Homology (shared ancestry) versus  Analogy (convergent evolution)

Types of homology  (orthology, paralogy, xenology, synology)

Discussion and examples from Fitch's article (TIG 2000, see handout).
See globin trees as example. Question: Can one gene have more than one ortholog in another organism? (What is the human ortholog to the plant globin gene?)

Further notes on systematic terminology:

The term cladogram refers to a strictly bifurcating diagram, where each clade is defined by a common ancestor that only gives rise to members of this clade. I.e., a clade is monophyletic (derived from one ancestor) as opposed to polyphyletic (derived from many ancestors).

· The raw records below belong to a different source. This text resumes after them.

-- ==== Sys2Proof/Machine/Step.lean ====
section
/-! DEFINITION. One step is one clock cycle (R93): the pins of the cycle are taken from the list of coming cycles. -/

namespace Sys2Proof.Machine

/-- One clock cycle, with the next pins of `inputs`. -/
def step (s : State) : Host.Outcome State Fault Refusal :=
  cycle s.pins s.beginCycle

/-- The state whose very next cycle carries exactly the operation `w`, in the opcode table's numbering. The block fetches nothing
(R6, R38): an operation comes to it on the pins of a cycle (log entry 3). -/
def State.withFetchWord (s : State) (nbits w : Nat) : State :=
  { s with inputs := prependOperation (tableWord nbits w) s.inputs }

end Sys2Proof.Machine
end

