-- ==== Sys2Proof/Laws/Decode.lean ====
section
/-! SUPPORT. Laws of the bus word: its three fields take it apart and put it together (R95). -/

namespace Sys2Proof

/-- A bus word as a number. -/
theorem busWordOf_toNat (w : Bool) (a : Addr) (d : Word) :
    (busWordOf w a d).toNat = w.toNat * 2 ^ 36 + a.toNat * 2 ^ 32 + d.toNat := by
  have ha : a.toNat < 2 ^ 4 := a.isLt
  have hd : d.toNat < 2 ^ 32 := d.isLt
  have h1 : (busWordOf w a d).toNat = (w.toNat <<< 4 ||| a.toNat) <<< 32 ||| d.toNat := by
    have e : (busWordOf w a d).toNat = (BitVec.ofBool w ++ a).toNat <<< 32 ||| d.toNat := BitVec.toNat_append _ _
    rw [e, BitVec.toNat_append, BitVec.toNat_ofBool]
  rw [h1, ← Nat.shiftLeft_add_eq_or_of_lt hd, ← Nat.shiftLeft_add_eq_or_of_lt ha, Nat.shiftLeft_eq, Nat.shiftLeft_eq]
  ring

/-- The field `W` as a number. -/
theorem fieldW_eq (w : BusWord) : fieldW w = decide (w.toNat / 2 ^ 36 = 1) := by
  have h : w.toNat < 2 ^ 37 := w.isLt
  simp only [fieldW, BitVec.getLsbD, Nat.testBit_eq_decide_div_mod_eq, decide_eq_decide]
  omega

/-- The field `A` as a number. -/
theorem fieldA_toNat (w : BusWord) : (fieldA w).toNat = w.toNat / 2 ^ 32 % 2 ^ 4 := by
  simp [fieldA, BitVec.extractLsb'_toNat, Nat.shiftRight_eq_div_pow]

/-- The field `D` as a number. -/
theorem fieldD_toNat (w : BusWord) : (fieldD w).toNat = w.toNat % 2 ^ 32 := by
  simp [fieldD, BitVec.extractLsb'_toNat]

@[simp] theorem fieldW_busWordOf (w : Bool) (a : Addr) (d : Word) : fieldW (busWordOf w a d) = w := by
  have ha : a.toNat < 2 ^ 4 := a.isLt
  have hd : d.toNat < 2 ^ 32 := d.isLt
  rw [fieldW_eq, busWordOf_toNat]
  cases w
  · simp only [Bool.toNat_false, decide_eq_false_iff_not]; omega
  · simp only [Bool.toNat_true, decide_eq_true_eq]; omega

@[simp] theorem fieldA_busWordOf (w : Bool) (a : Addr) (d : Word) : fieldA (busWordOf w a d) = a := by
  have ha : a.toNat < 2 ^ 4 := a.isLt
  have hd : d.toNat < 2 ^ 32 := d.isLt
  apply BitVec.eq_of_toNat_eq
  rw [fieldA_toNat, busWordOf_toNat]
  omega

@[simp] theorem fieldD_busWordOf (w : Bool) (a : Addr) (d : Word) : fieldD (busWordOf w a d) = d := by
  have hd : d.toNat < 2 ^ 32 := d.isLt
  apply BitVec.eq_of_toNat_eq
  rw [fieldD_toNat, busWordOf_toNat]
  omega

/-- A bus word is made of its three fields (R95). -/
theorem busWordOf_fields (w : BusWord) : busWordOf (fieldW w) (fieldA w) (fieldD w) = w := by
  have h : w.toNat < 2 ^ 37 := w.isLt
  apply BitVec.eq_of_toNat_eq
  rw [busWordOf_toNat, fieldA_toNat, fieldD_toNat, fieldW_eq]
  by_cases hw : w.toNat / 2 ^ 36 = 1
  · simp only [hw, decide_true, Bool.toNat_true]; omega
  · simp only [hw, decide_false, Bool.toNat_false]; omega

/-- Decoding a word given by its fields (R105). -/
theorem decodeBus_busWordOf (w : Bool) (a : Addr) (d : Word) :
    decodeBus (busWordOf w a d) = if w then decodeWrite a d else decodeRead a d := by
  simp [decodeBus]

/-- A statement about sixteen addresses, one by one. -/
theorem addr_forall (P : Addr → Prop)
    (h : P 0 ∧ P 1 ∧ P 2 ∧ P 3 ∧ P 4 ∧ P 5 ∧ P 6 ∧ P 7 ∧ P 8 ∧ P 9 ∧ P 10 ∧ P 11 ∧ P 12 ∧ P 13 ∧ P 14 ∧ P 15) (a : Addr) :
    P a := by
  obtain ⟨n, hn⟩ : ∃ n, n = a.toNat := ⟨_, rfl⟩
  have e : a = BitVec.ofNat 4 n := by subst hn; simp
  have hn16 : n < 16 := by have := a.isLt; omega
  rw [e]
  clear e hn
  interval_cases n <;> simp_all

/-- One bit of a bus word, from its fields (R95). -/
theorem busWordOf_getLsbD (v : Bool) (a : Addr) (d : Word) (i : Nat) :
    (busWordOf v a d).getLsbD i =
      if i < 32 then d.getLsbD i else if i - 32 < 4 then a.getLsbD (i - 32) else (BitVec.ofBool v).getLsbD (i - 32 - 4) := by
  have h : (busWordOf v a d).getLsbD i = if i < 32 then d.getLsbD i else (BitVec.ofBool v ++ a).getLsbD (i - 32) :=
    BitVec.getLsbD_append
  rw [h, BitVec.getLsbD_append]

/-- Masking works field by field (R110). -/
theorem busWordOf_and (v w : Bool) (a b : Addr) (d e : Word) :
    busWordOf v a d &&& busWordOf w b e = busWordOf (v && w) (a &&& b) (d &&& e) := by
  apply BitVec.eq_of_getLsbD_eq
  intro i _
  rw [BitVec.getLsbD_and, busWordOf_getLsbD, busWordOf_getLsbD, busWordOf_getLsbD]
  split
  · simp
  · split
    · simp
    · cases v <;> cases w <;> simp

/-- Two bus words are equal when their fields are. -/
theorem busWordOf_inj {v w : Bool} {a b : Addr} {d e : Word} : busWordOf v a d = busWordOf w b e ↔ v = w ∧ a = b ∧ d = e := by
  constructor
  · intro h
    exact ⟨by simpa using congrArg fieldW h, by simpa using congrArg fieldA h, by simpa using congrArg fieldD h⟩
  · rintro ⟨rfl, rfl, rfl⟩; rfl

end Sys2Proof
end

A clade is recognized and defined by shared derived characters (= synapomorphies). Shared primitive characters (= sympleisiomorphies) do not define a clade.

To use these terms you need to have polarized characters; for most molecular characters you don't know which state is primitive and which is derived (exceptions:....).

Related terms:
autapomorphy = a derived character that is only present in one group; an autapomorphic character does not tell us anything about the relationship of the group that has this character ot other groups.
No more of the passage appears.